* _About this exercise_
Here is the task for the records below: repeat exactly the lines from the one with "s.groupCtx group with" to the one with "clusterFires := p.clusterFires.put cl (p.clusterFires.getD", both included, and nothing else.

(Stored items)
/-- The capture of one group (07 R197 steps 2 to 4): its fragments, its live scalar registers, its mask registers, its collectives in flight (19 R406) and its faults still to be delivered (17 R364) are saved, and it enters the handler as one fragment of its lanes that have not exited, with the resume point of its lowest-numbered fragment, and with that one's rounding state, for which 04 R94 names no fragment (DESIGN CHOICE, log 30). -/
def Group.capture (g : Group) (handler : Addr) (trigger : Nat) : Group :=
  match g.frags.rows with
  | [] => g
  | (_, f) :: _ =>
    let t : Trap := { kind := 3, code := .preempt, pc := f.pc, info := BitVec.ofNat 64 trigger }
    let h := (({ f with mask := g.liveLanes, reconv := none, sib := none, onChip := true } : Frag).enter t handler .preempt)
    { g with
      saved := { frags := g.frags, ks := g.scalars 0 g.liveScalars, ms := g.maskRegs, flights := g.flights, delivered := g.delivered } :: g.saved,
      flights := [], delivered := [], frags := Table.empty.put g.nextFrag h, nextFrag := g.nextFrag + 1, doneMark := false }

/-- The capture of a block: its groups enter the handler, or, with no handler, hardware saves everything and the block leaves its cores (07 R197). A block that is not on its cores, or has ended, stays as it is. -/
def State.captureBlock (s : State) (bid trigger : Nat) : State :=
  match s.blocks.get bid with
  | none => s
  | some b =>
    match s.launches.get b.launch, b.life with
    | some l, .resident | some l, .closing _ =>
      let s1 := s.trace b l (s.segOf bid b) 0 4 0 0 0x370 none
      let s2 : State := { s1 with groups := s1.groups.map fun _ g =>
        if g.block = bid ∧ !g.seq ∧ g.life = .live ∧ l.hdr.handler ≠ 0 then g.capture l.hdr.handler trigger else g }
      let s3 := s2.updBlock bid fun b => { b with
        life := .quiesced, quiesce := none, trigger := trigger,
        captured := if l.hdr.handler = 0 then none else some { bars := b.bars, windows := b.windows } }
      if l.hdr.handler = 0 then { s3.updBlock bid (fun b => { b with life := .saved, order := s3.uid }) with uid := s3.uid + 1 }
      else s3.saveIfDone bid
    | _, _ => s.updBlock bid fun b => { b with quiesce := none }

/-- The xfetches of a unit that are undecided as it quiesces fall back (06 R174). -/
def State.settleFetches (s : State) (bid : Nat) : State :=
  s.jobs.keys.foldl (fun s id =>
    match s.jobs.get id with
    | none => s
    | some j =>
      if (s.unit bid).contains j.block ∧ j.kind = .xfetch ∧ j.aux = [0] then
        match s.groupCtx j.group with
        | some c => s.fallBack id j c
        | none => s
      else s) s

/-- PREEMPTION (07 R197): ordered where its trigger holds; captured once everything has landed. -/
def execPreemption (block trigger : Nat) (s : State) : Out :=
  .next (match s.blocks.get block, s.launchOf block with
    | some b, some l =>
      let s1 := if b.preemptible && s.triggered block trigger b l then s.orderPreempt block trigger else s
      match (s1.blocks.get block).bind fun (b : Block) => if b.hold.isSome then none else b.quiesce with
      | none => s
      | some t =>
        let s2 := s1.settleFetches block
        if s2.landedAll block then (s2.unit block).foldl (fun s i => s.captureBlock i t) s2 else s2
    | _, _ => s)

/-- PREEMPT_TIMEOUT (07 R197): the handler budget has passed before every pdone. -/
def execPreemptTimeout (block : Nat) (s : State) : Out :=
  .next (match s.blocks.get block with
    | some b => if b.life = .quiesced then s.endLaunch b.launch 0x05 (codeNum .preemptTimeout) else s
    | none => s)

/-- HOST_PREEMPT (07 R197): refused for a block that is not on its cores. -/
def execHostPreempt (block : Nat) (s : State) : Out :=
  .next (match s.blocks.get block with
    | some b => if b.preemptible then s.orderPreempt block 5 else s.denied
    | none => s.denied)

/-! ### The pager's answers -/

/-- Requests that waited in the front end are posted while the ring has room (13 R309, R310). -/
def State.postPages (s : State) (part : Nat) : Nat → State
  | 0 => s
  | fuel + 1 =>
    let p := s.part part
    match p.pageRing, p.pageReqs.rows.find? fun r => !r.2.posted with
    | some r, some (n, q) =>
      if (p.pageReqs.filter fun _ r => r.posted).rows.length < r.entries then
        let s1 := (s.updPart part fun p => { p with
          pageReqs := p.pageReqs.put n { q with posted := true }, pageCount := min (p.pageCount + 1) (2 ^ 32 - 1) }).poke
            (r.base + 32 * (n % r.entries)) q.bytes
        s1.postPages part fuel
      else s
    | _, _ => s

/-- An answer to a page request (13 R310): blocks aborted for it are queued again. -/
def State.answerPage (s : State) (part seq : Nat) (declined : Bool) : State :=
  match (s.part part).pageReqs.get seq with
  | none => s.denied
  | some q =>
    let s1 := s.updPart part fun p => { p with pageReqs := p.pageReqs.del seq }
    let mine := (s1.blocks.filter fun _ b => decide (b.life = .waitPage) && b.pages.contains seq
      && (match s1.launches.get b.launch with | some l => l.part == part | none => false)).keys
    let s2 := mine.foldl (fun (s : State) i =>
      { s.updBlock i (fun b =>
          let ps := b.pages.filter (· != seq)
          { b with pages := ps, life := if ps.isEmpty then .queued else .waitPage, order := s.uid,
                   declined := if declined then q.va :: b.declined else b.declined }) with uid := s.uid + 1 }) s1
    s2.postPages part (s2.part part).pageReqs.rows.length

/-- RESIDENT (13 R310). -/
def execResident (part seq : Nat) (s : State) : Out := .next (s.answerPage part seq false)

/-- DECLINED (13 R310). -/
def execDeclined (part seq : Nat) (s : State) : Out := .next (s.answerPage part seq true)

/-- PAGE_REQUEST_RING_REGISTER (13 R309): 16 to 4,096 records. -/
def execPageRequestRingRegister (part base entries : Nat) (s : State) : Out :=
  .next (if entries < 16 ∨ 4096 < entries then s.denied
    else
      let s1 := s.updPart part fun p =>
        { p with pageRing := some { desc := 0, base := base, entries := entries, windex := 0, dropped := 0 } }
      s1.postPages part (s1.part part).pageReqs.rows.length)

/-! ### The watchdog tree (07 R201, R202) -/

/-- Whether a block of a partition is held. -/
def State.anyHeld (s : State) (part : Nat) : Bool :=
  s.blocks.rows.any fun r => r.2.hold.isSome && (match s.launches.get r.2.launch with | some l => l.part == part | none => false)

/-- Whether the power controller or the bandwidth regulator withholds a core's issue in the present microsecond (07 R201, 13 R299). Nothing says when they do: a free value (log 42). -/
def State.withheld (s : State) (core : Nat) : Bool := (Config.freeWord s.free 131074 (Config.cores * s.timebase + core)).getLsbD 0

/-- Whether a group's watchdog may count (07 R201, 21 R416): resident, neither idle nor in gate wait nor held, with entitled time; waits on other blocks do not count while one of the partition is held. A group that has exited and waits for its publish is resident until that is made (08 R210). -/
def State.watchable (s : State) (g : Group) (b : Block) (l : Launch) : Bool :=
  let held := s.anyHeld l.part
  let reconv := fun (f : Frag) => decide (f.phase = .reconv) && decide (2 ≤ b.run)
  b.onCores && b.hold.isNone && !(s.part l.part).frozen
    && decide (0 < ((s.part l.part).vd l.hdr.vdev).balance)
    && (match g.life with
      | .live => g.frags.rows.any fun x => (x.2.stall != 14 || reconv x.2) && x.2.stall != 11
          && !(held && [5, 6, 7, 8, 10].contains x.2.stall)
      | .leaving | .publishing _ => !held
      | .ended => false)

/-- Whether it counts: its core's issue is not withheld as well (07 R201). -/
def State.watched (s : State) (g : Group) (b : Block) (l : Launch) : Bool := s.watchable g b l && !s.withheld g.core

/-- The blocks of a partition's launches that are on their cores. -/
def State.resident (s : State) (part : Nat) : List Nat :=
  (s.blocks.filter fun _ b => b.onCores && (match s.launches.get b.launch with | some l => l.part == part | none => false)).keys

/-- The error entry of a scheduler's event about a block (17 R374). -/
def schedEntry (ty code : Nat) (l : Launch) (b : Block) : ErrEntry :=
  { ty := ty, code := code, unit := 8, owner := some (l.part, l.hdr.vdev), core := b.cores.headD 0, bank := 0, line := 0,
    launch := l.ident, block := b.index }

/-- The front end's escalation (07 R202): every block of the partition is pre-empted, and WATCHDOG is reported with the blocks whose groups fired last. -/
def State.watchdogFront (s : State) (part : Nat) : State :=
  let named := (s.part part).lastFired.filterMap fun i => (s.blocks.get i).bind fun b => (s.launches.get b.launch).map fun l => (b, l)
  let s1 := named.foldl (fun (s : State) x => s.logError (schedEntry 0x0A (codeNum .watchdog) x.2 x.1)) s
  (s1.orderAll (s1.resident part) 4).updPart part fun p => { p with frontFires := 0, lastFired := [] }

/-- A cluster whose count has reached its threshold escalates, and the front end with it (07 R202). -/
def State.escalate (s : State) (part cl : Nat) : State :=
  let p := s.part part
  if p.clusterFires.getD cl 0 < p.wdCluster then s
  else
    let s1 := s.updPart part fun p => { p with clusterFires := p.clusterFires.put cl 0, frontFires := p.frontFires + 1 }
    if (s1.part part).frontFires < (s1.part part).wdFront then s1 else s1.watchdogFront part

/-- GROUP_WATCHDOG_FIRING (07 R201, R202): recorded, traced and escalated; the group continues. -/
def execGroupWatchdogFiring (group : Nat) (s : State) : Out :=
  .next (match s.groupCtx group with
    | none => s
    | some c =>
      if !s.watched c.g c.b c.l then s
      else
        let cl := c.g.core / 4
        let s1 := (s.logError { schedEntry 0x09 0 c.l c.b with core := c.g.core }).traceOf c 1 0 0 0 none
        (s1.updPart c.l.part fun p => { p with
          clusterFires := p.clusterFires.put cl (p.clusterFires.getD cl 0 + 1),
          lastFired := (p.lastFired.filter (· != c.g.block)) ++ [c.g.block] }).escalate c.l.part cl)

/-! ### The progress monitor (07 R203) -/

/-- Whether a partition holds work that counts for the progress monitor: launches waiting for admission or on prerequisites of kinds 1 and 3, blocks off their cores, suspended jobs, and resident groups that are not idle in deq; not a group in gwait or with a gate in migration, nor a launch that waits on a gate (07 R181), even where it waits on a prerequisite of kind 1 or 3 as well (DESIGN CHOICE, log 71). -/
def State.monitored (s : State) (part : Nat) : Bool :=
  let mine := fun (id : Nat) => match s.launches.get id with | some l => l.part == part && l.ended.isNone | none => false
  let gated := fun (f : Frag) => match f.pend with
    | .gate k => (match s.gateOps.get k with
        | some o => o.op == 0xE9 || (match s.gates.get o.gate with | some g => g.frozen | none => true)
        | none => true)
    | _ => false
  (s.launches.rows.any fun r => r.2.part == part && r.2.ended.isNone && decide (r.2.nextBlock < r.2.hdr.blocks)
      && !(r.2.hdr.prereqs.any fun p => p.kind == 2 && !p.held))
    || (s.blocks.rows.any fun r => mine r.2.launch && !r.2.onCores && decide (r.2.life ≠ .ended))
    || (s.jobs.rows.any fun r => r.2.part == part)
    || (s.groups.rows.any fun r => decide (r.2.life ≠ .ended) && (match s.blocks.get r.2.block with
        | some b => mine b.launch && b.onCores
        | none => false)
      && (r.2.frags.rows.isEmpty || r.2.frags.rows.any fun x =>
        (match x.2.pend with | .deq _ => false | _ => true) && !gated x.2))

* _Answer to this problem_
  .next (match s.groupCtx group with
    | none => s
    | some c =>
      if !s.watched c.g c.b c.l then s
      else
        let cl := c.g.core / 4
        let s1 := (s.logError { schedEntry 0x09 0 c.l c.b with core := c.g.core }).traceOf c 1 0 0 0 none
        (s1.updPart c.l.part fun p => { p with
          clusterFires := p.clusterFires.put cl (p.clusterFires.getD cl 0 + 1),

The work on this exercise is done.